** Opening Records shown block **

theorem State.UnitsStored.same (h : s.UnitsStored t addr data bs n p) (hp : p.SameButCandidates q) :
    s.UnitsStored t addr data bs n q :=
  ⟨h.only.same hp, h.stored, h.kept, h.nextUnit⟩

theorem State.UnitsStored.trans (h : s.UnitsStored t addr data bs n p) (h' : t.UnitsStored u addr data cs m q)
    (hd : bs.Disjoint cs) : s.UnitsStored u addr data (bs ++ cs) (n + m) q := by
  refine ⟨h.only.trans h'.only, fun b hb => ?_, fun b hb => ?_, by rw [h'.nextUnit, h.nextUnit, Nat.add_assoc]⟩
  · rcases List.mem_append.mp hb with hb | hb
    · obtain ⟨v, k, hv, hle, hlt, hst⟩ := h.stored b hb
      exact ⟨v, k, hv, hle, by omega, hst.of_eq ⟨rfl, rfl⟩ (h'.kept b (hd hb))⟩
    · obtain ⟨v, k, hv, hle, hlt, hst⟩ := h'.stored b hb
      obtain ⟨ho, hm⟩ := h.kept b fun hb' => hd hb' hb
      rw [h.nextUnit] at hle hlt
      exact ⟨v, k, hv, by omega, by omega, hst.of_eq ⟨ho.symm, hm.symm⟩ ⟨rfl, rfl⟩⟩
  · simp only [List.mem_append, not_or] at hb
    obtain ⟨ho, hm⟩ := h.kept b hb.1
    obtain ⟨ho', hm'⟩ := h'.kept b hb.2
    exact ⟨ho'.trans ho, hm'.trans hm⟩

/-- Where every byte of the data has been stored, the data have been stored. -/
theorem State.UnitsStored.afterWrites (h : s.UnitsStored t addr data (byteAddrs addr data.length) n p) :
    s.AfterWrites t addr data n p := by
  refine ⟨h.only, fun i v hv => ?_, h.nextUnit⟩
  have hi := (List.getElem?_eq_some_iff.mp hv).1
  obtain ⟨w, k, hw, hle, hlt, hst⟩ := h.stored (addr + i) ((mem_byteAddrs _ _ _).mpr (by omega))
  rw [Nat.add_sub_cancel_left] at hw
  obtain rfl : v = w := Option.some.inj (hv.symm.trans hw)
  exact ⟨k, hle, hlt, hst⟩

end UnitsStored

/-- A unit of no bytes touches no word, and any other touches only words that hold a byte of it. -/
theorem exists_byte_of_mem_wordsOf {u : MUnit} {a : Nat} (h : a ∈ wordsOf u) : ∃ b ∈ u.bytes, a ≤ b ∧ b < a + 4 := by
  obtain ⟨_, hlo, hhi⟩ := mem_wordsOf u a h
  have hpos : u.size ≠ 0 := fun h0 => by simp [wordsOf, h0] at h
  exact ⟨max a u.addr, (mem_byteAddrs _ _ _).mpr (by omega), by omega, by omega⟩

theorem writeUnit_sync_outside (g : Agent) (i : Nat) (u : MUnit) (data : List Byte) (s : State) {a : Nat}
    (h : a ∉ wordsOf u) : assocFind (writeUnit g i u data s).sync a = assocFind s.sync a := by
  obtain ⟨_, _, hs⟩ := choosePicks_spec placementAdmitted s u
  rw [writeUnit_eq, State.placeWrite, State.noteWrite_sync_outside _ _ _ _ _ _ h]
  change assocFind (choosePicks placementAdmitted s u).2.sync a = _
  rw [hs]

theorem InFlight.dataOf_getElem? (fl : InFlight) (u : MUnit) {j : Nat} (hj : j < u.size) :
    (fl.dataOf u)[j]? = fl.data[u.addr - fl.addr + j]? := by
  rw [InFlight.dataOf, List.getElem?_take_of_lt hj, List.getElem?_drop]

/-- A unit whose bytes are bytes of the instruction has as many bytes of data as it has bytes. -/
theorem InFlight.dataOf_length (fl : InFlight) (u : MUnit)
    (h : ∀ b ∈ u.bytes, b ∈ byteAddrs fl.addr fl.data.length) : (fl.dataOf u).length = u.size := by
  rw [InFlight.dataOf, List.length_take, List.length_drop]
  rcases Nat.eq_zero_or_pos u.size with h0 | hpos
  · omega
  · have hfirst := (mem_byteAddrs _ _ _).mp (h u.addr ((mem_byteAddrs _ _ _).mpr (by omega)))
    have hlast := (mem_byteAddrs _ _ _).mp (h (u.addr + u.size - 1) ((mem_byteAddrs _ _ _).mpr (by omega)))
    omega

/-- A write unit of an instruction stores its part of the data. -/
theorem writeUnit_unitsStored {s : State} (hc : s.curOk = true) (g : Agent) (i : Nat) (fl : InFlight) (u : MUnit)
    (h : ∀ b ∈ u.bytes, b ∈ byteAddrs fl.addr fl.data.length) :
    s.UnitsStored (writeUnit g i u (fl.dataOf u) s) fl.addr fl.data u.bytes 1 s.pe := by
  obtain ⟨hstored, hout, _, hunit, _, ⟨f, hpes⟩, hcfg, hcur, hinst, hturn⟩ :=
    writeUnit_spec g i u (fl.dataOf u) s (fl.dataOf_length u h)
  have hkept : ∀ b, b ∉ u.bytes → (writeUnit g i u (fl.dataOf u) s).orderAt b = s.orderAt b ∧
      (writeUnit g i u (fl.dataOf u) s).mem.read b = s.mem.read b := by
    intro b hb
    rw [MUnit.bytes, mem_byteAddrs] at hb
    exact hout b (by omega)
  obtain ⟨hpe, hok⟩ := s.pe_of_pes_map _ f hc hpes hcur
  refine ⟨?_, fun b hb => ?_, hkept, hunit⟩
  · rw [← State.setPe_self _ hok]
    refine State.OnlyStored.of_write s _ _ _ s.pe _ f hc hpes hcfg hcur hinst hturn (fun b hb => hkept b fun hin => ?_)
      (fun a ha => writeUnit_sync_outside g i u _ s fun hin => ?_) (by rw [hpe]; rfl)
    · have := (mem_byteAddrs _ _ _).mp (h b hin)
      omega
    · obtain ⟨b, hb, hab⟩ := exists_byte_of_mem_wordsOf hin
      have := (mem_byteAddrs _ _ _).mp (h b hb)
      omega
  · have hbu := (mem_byteAddrs _ _ _).mp hb
    have hbf := (mem_byteAddrs _ _ _).mp (h b hb)
    have hfirst := (mem_byteAddrs _ _ _).mp (h u.addr ((mem_byteAddrs _ _ _).mpr (by omega)))
    have hdata := fl.dataOf_getElem? u (j := b - u.addr) (by omega)
    rw [show u.addr - fl.addr + (b - u.addr) = b - fl.addr by omega] at hdata
    have hv := List.getElem?_eq_getElem (l := fl.data) (i := b - fl.addr) (by omega)
    have hst := hstored (b - u.addr) _ (hdata.trans hv)
    rw [show u.addr + (b - u.addr) = b by omega] at hst
    exact ⟨_, s.nextUnit, hv, Nat.le_refl _, Nat.lt_succ_self _, hst⟩

/-- A PE with no reads but writes left performs one of them. -/
theorem State.advance_write {s : State} {fl : InFlight} (hadj : fl.adjacent = false) (hr : fl.reads = [])
    (hw : fl.writes ≠ []) (k : Nat) :
    ∃ u rest, (u :: rest).Perm fl.writes ∧
      s.advance fl k = (writeUnit (.pe s.cur) s.pe.inst u (fl.dataOf u) s).settle { fl with writes := rest } := by
  obtain ⟨u, rest, hpick⟩ := pickUnit_answers k fl.writes hw
  refine ⟨u, rest, pickUnit_spec k _ _ _ hpick, ?_⟩
  simp only [State.advance, hr, pickUnit_nil, hpick, fl.performWrite_plain _ _ hadj]
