-- ==== Sys2Proof/Machine/Step.lean ====
section
/-! DEFINITION. One step of the machine, and how an instruction is placed where the next step takes it. -/

namespace Sys2Proof.Machine

/-- One step: the next host action (20_memory.md rule R59). -/
def step (s : State) : Host.Outcome State Fault Refusal := stepAction s

/-- The state whose next step issues the command word `w`: there is no fetch, the host passes the word by value
(10_state.md rule R30; log entry 3). A command is one 64-bit word, so `nbits` selects nothing. -/
def State.withFetchWord (s : State) (_nbits w : Nat) : State :=
  { s with pending := .issue (BitVec.ofNat 64 w) :: s.pending }

end Sys2Proof.Machine
end

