-- ==== Sys2Proof/Laws/State.lean ====
section
/-! SUPPORT. One lemma per field per update, and reading a register after each update. -/

namespace Sys2Proof.Machine

/-! ## writeReg -/

@[simp] theorem State.writeReg_status (s : State) (r : RegIdx) (v : Int64Value) : (s.writeReg r v).status = s.status := by
  unfold State.writeReg; split <;> rfl

@[simp] theorem State.writeReg_fcmd (s : State) (r : RegIdx) (v : Int64Value) : (s.writeReg r v).fcmd = s.fcmd := by
  unfold State.writeReg; split <;> rfl

@[simp] theorem State.writeReg_pending (s : State) (r : RegIdx) (v : Int64Value) :
    (s.writeReg r v).pending = s.pending := by
  unfold State.writeReg; split <;> rfl

@[simp] theorem State.writeReg_answer (s : State) (r : RegIdx) (v : Int64Value) : (s.writeReg r v).answer = s.answer := by
  unfold State.writeReg; split <;> rfl

@[simp] theorem State.writeReg_resets (s : State) (r : RegIdx) (v : Int64Value) : (s.writeReg r v).resets = s.resets := by
  unfold State.writeReg; split <;> rfl

/-! ## readReg -/

/-- A general register is its entry of the register file. -/
theorem State.readReg_general (s : State) (k : Nat) (h : k + 6 < 16) : s.readReg ⟨k + 6, h⟩ = s.gprs.getD k .zero := rfl

/-- `readReg` depends on the register file alone. -/
theorem State.readReg_congr {s t : State} (h : s.gprs = t.gprs) (r : RegIdx) : s.readReg r = t.readReg r := by
  unfold State.readReg; rw [h]

/-- A general register reads as what was written to it. -/
theorem State.readReg_writeReg_same (s : State) (r : RegIdx) (v : Int64Value) (h : r.isGeneral = true) :
    (s.writeReg r v).readReg r = v := by
  obtain ⟨n, hn⟩ := r
  simp only [RegIdx.isGeneral, decide_eq_true_eq] at h
  obtain ⟨k, rfl⟩ : ∃ k, n = k + 6 := ⟨n - 6, by omega⟩
  have hk : k < 10 := by omega
  simp [State.writeReg, State.readReg, Vector.getD, hk]

/-- Writing one register changes no other (R26). -/
theorem State.readReg_writeReg_other (s : State) (r r' : RegIdx) (v : Int64Value) (h : r' ≠ r) :
    (s.writeReg r v).readReg r' = s.readReg r' := by
  unfold State.writeReg
  split
  · rename_i hr
    obtain ⟨n, hn⟩ := r'
    unfold State.readReg
    dsimp only
    split <;> try rfl
    rename_i k
    have hne : r.val - 6 ≠ k := fun e => h (Fin.ext (by simp only at hr ⊢; omega))
    have hk : k < 10 := by omega
    simp [Vector.getD, hk, hne]
  · rfl

/-! ## Updates that do not touch the register file -/

@[simp] theorem State.readReg_status_update (s : State) (x : BitVec 32) (r : RegIdx) :
    ({ s with status := x } : State).readReg r = s.readReg r := rfl

@[simp] theorem State.readReg_pending_update (s : State) (x : List HostAction) (r : RegIdx) :
    ({ s with pending := x } : State).readReg r = s.readReg r := rfl

@[simp] theorem State.readReg_answer_update (s : State) (x : Answer) (r : RegIdx) :
    ({ s with answer := x } : State).readReg r = s.readReg r := rfl

/-! ## faultEntry -/

@[simp] theorem State.faultEntry_status (s : State) (c : Cause) (w : Word64) :
    (s.faultEntry c w).status = statusWord true c := rfl
@[simp] theorem State.faultEntry_fcmd (s : State) (c : Cause) (w : Word64) : (s.faultEntry c w).fcmd = w := rfl
@[simp] theorem State.faultEntry_gprs (s : State) (c : Cause) (w : Word64) : (s.faultEntry c w).gprs = s.gprs := rfl
@[simp] theorem State.faultEntry_pending (s : State) (c : Cause) (w : Word64) : (s.faultEntry c w).pending = s.pending := rfl
@[simp] theorem State.faultEntry_answer (s : State) (c : Cause) (w : Word64) : (s.faultEntry c w).answer = .faultLevel := rfl
@[simp] theorem State.faultEntry_resets (s : State) (c : Cause) (w : Word64) : (s.faultEntry c w).resets = s.resets := rfl
@[simp] theorem State.faultEntry_readReg (s : State) (c : Cause) (w : Word64) (r : RegIdx) :
    (s.faultEntry c w).readReg r = s.readReg r := rfl

/-! ## acknowledge -/

@[simp] theorem State.acknowledge_status (s : State) : s.acknowledge.status = statusWord false .none := rfl
@[simp] theorem State.acknowledge_fcmd (s : State) : s.acknowledge.fcmd = s.fcmd := rfl
@[simp] theorem State.acknowledge_gprs (s : State) : s.acknowledge.gprs = s.gprs := rfl
@[simp] theorem State.acknowledge_pending (s : State) : s.acknowledge.pending = s.pending := rfl
@[simp] theorem State.acknowledge_answer (s : State) : s.acknowledge.answer = .nothing := rfl
@[simp] theorem State.acknowledge_resets (s : State) : s.acknowledge.resets = s.resets := rfl
@[simp] theorem State.acknowledge_readReg (s : State) (r : RegIdx) : s.acknowledge.readReg r = s.readReg r := rfl

/-! ## hostReset -/

@[simp] theorem State.hostReset_status (s : State) : s.hostReset.status = 0 := rfl
@[simp] theorem State.hostReset_fcmd (s : State) : s.hostReset.fcmd = 0 := rfl
@[simp] theorem State.hostReset_pending (s : State) : s.hostReset.pending = s.pending := rfl
@[simp] theorem State.hostReset_answer (s : State) : s.hostReset.answer = .nothing := rfl
@[simp] theorem State.hostReset_resets (s : State) : s.hostReset.resets = s.resets + 1 := rfl

/-! ## complete and completePair -/

@[simp] theorem State.complete_status (s : State) (rd : RegIdx) (v : Int64Value) : (s.complete rd v).status = s.status := by
  simp [State.complete]
@[simp] theorem State.complete_fcmd (s : State) (rd : RegIdx) (v : Int64Value) : (s.complete rd v).fcmd = s.fcmd := by
  simp [State.complete]
@[simp] theorem State.complete_pending (s : State) (rd : RegIdx) (v : Int64Value) :
    (s.complete rd v).pending = s.pending := by simp [State.complete]
@[simp] theorem State.complete_answer (s : State) (rd : RegIdx) (v : Int64Value) : (s.complete rd v).answer = .done := rfl
@[simp] theorem State.complete_resets (s : State) (rd : RegIdx) (v : Int64Value) : (s.complete rd v).resets = s.resets := by
  simp [State.complete]
theorem State.complete_readReg (s : State) (rd : RegIdx) (v : Int64Value) (r : RegIdx) :
    (s.complete rd v).readReg r = (s.writeReg rd v).readReg r := rfl

@[simp] theorem State.completePair_status (s : State) (rd rr : RegIdx) (q r : Int64Value) :
    (s.completePair rd rr q r).status = s.status := by simp [State.completePair]
@[simp] theorem State.completePair_fcmd (s : State) (rd rr : RegIdx) (q r : Int64Value) :
    (s.completePair rd rr q r).fcmd = s.fcmd := by simp [State.completePair]
@[simp] theorem State.completePair_pending (s : State) (rd rr : RegIdx) (q r : Int64Value) :
    (s.completePair rd rr q r).pending = s.pending := by simp [State.completePair]
@[simp] theorem State.completePair_answer (s : State) (rd rr : RegIdx) (q r : Int64Value) :
    (s.completePair rd rr q r).answer = .done := rfl
@[simp] theorem State.completePair_resets (s : State) (rd rr : RegIdx) (q r : Int64Value) :
    (s.completePair rd rr q r).resets = s.resets := by simp [State.completePair]
theorem State.completePair_readReg (s : State) (rd rr : RegIdx) (q v : Int64Value) (r : RegIdx) :
    (s.completePair rd rr q v).readReg r = ((s.writeReg rd q).writeReg rr v).readReg r := rfl

/-! ## STATUS -/

/-- The level of `FAULT` in a word made of fields. -/
@[simp] theorem statusWord_fault (f : Bool) (c : Cause) : (statusWord f c).getLsbD 0 = f := by
  cases f <;> cases c <;> rfl

/-- The cause in a word made of fields. -/
@[simp] theorem statusWord_cause (f : Bool) (c : Cause) : (statusWord f c).extractLsb' 1 2 = c.code := by
  cases f <;> cases c <;> rfl

/-- A word made of fields has nothing in bits `[31:3]`: it reads as it stands. -/
@[simp] theorem statusWord_readable (f : Bool) (c : Cause) :
    (0 : BitVec 29) ++ (statusWord f c).extractLsb' 0 3 = statusWord f c := by
  cases f <;> cases c <;> rfl

/-- The host's reads change only the answer. -/
@[simp] theorem hostRead_readReg (r r' : RegIdx) (s : State) : (hostRead r s).readReg r' = s.readReg r' := rfl
@[simp] theorem hostStatus_readReg (r : RegIdx) (s : State) : (hostStatus s).readReg r = s.readReg r := rfl

end Sys2Proof.Machine
end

** Closing Records shown block **

Starting with the first line of the listing above, copy each line exactly until you have copied the line containing "(hd : bs.Disjoint". Stop there.

theorem State.UnitsStored.same (h : s.UnitsStored t addr data bs n p) (hp : p.SameButCandidates q) :
    s.UnitsStored t addr data bs n q :=
  ⟨h.only.same hp, h.stored, h.kept, h.nextUnit⟩

theorem State.UnitsStored.trans (h : s.UnitsStored t addr data bs n p) (h' : t.UnitsStored u addr data cs m q)
    (hd : bs.Disjoint cs) : s.UnitsStored u addr data (bs ++ cs) (n + m) q := by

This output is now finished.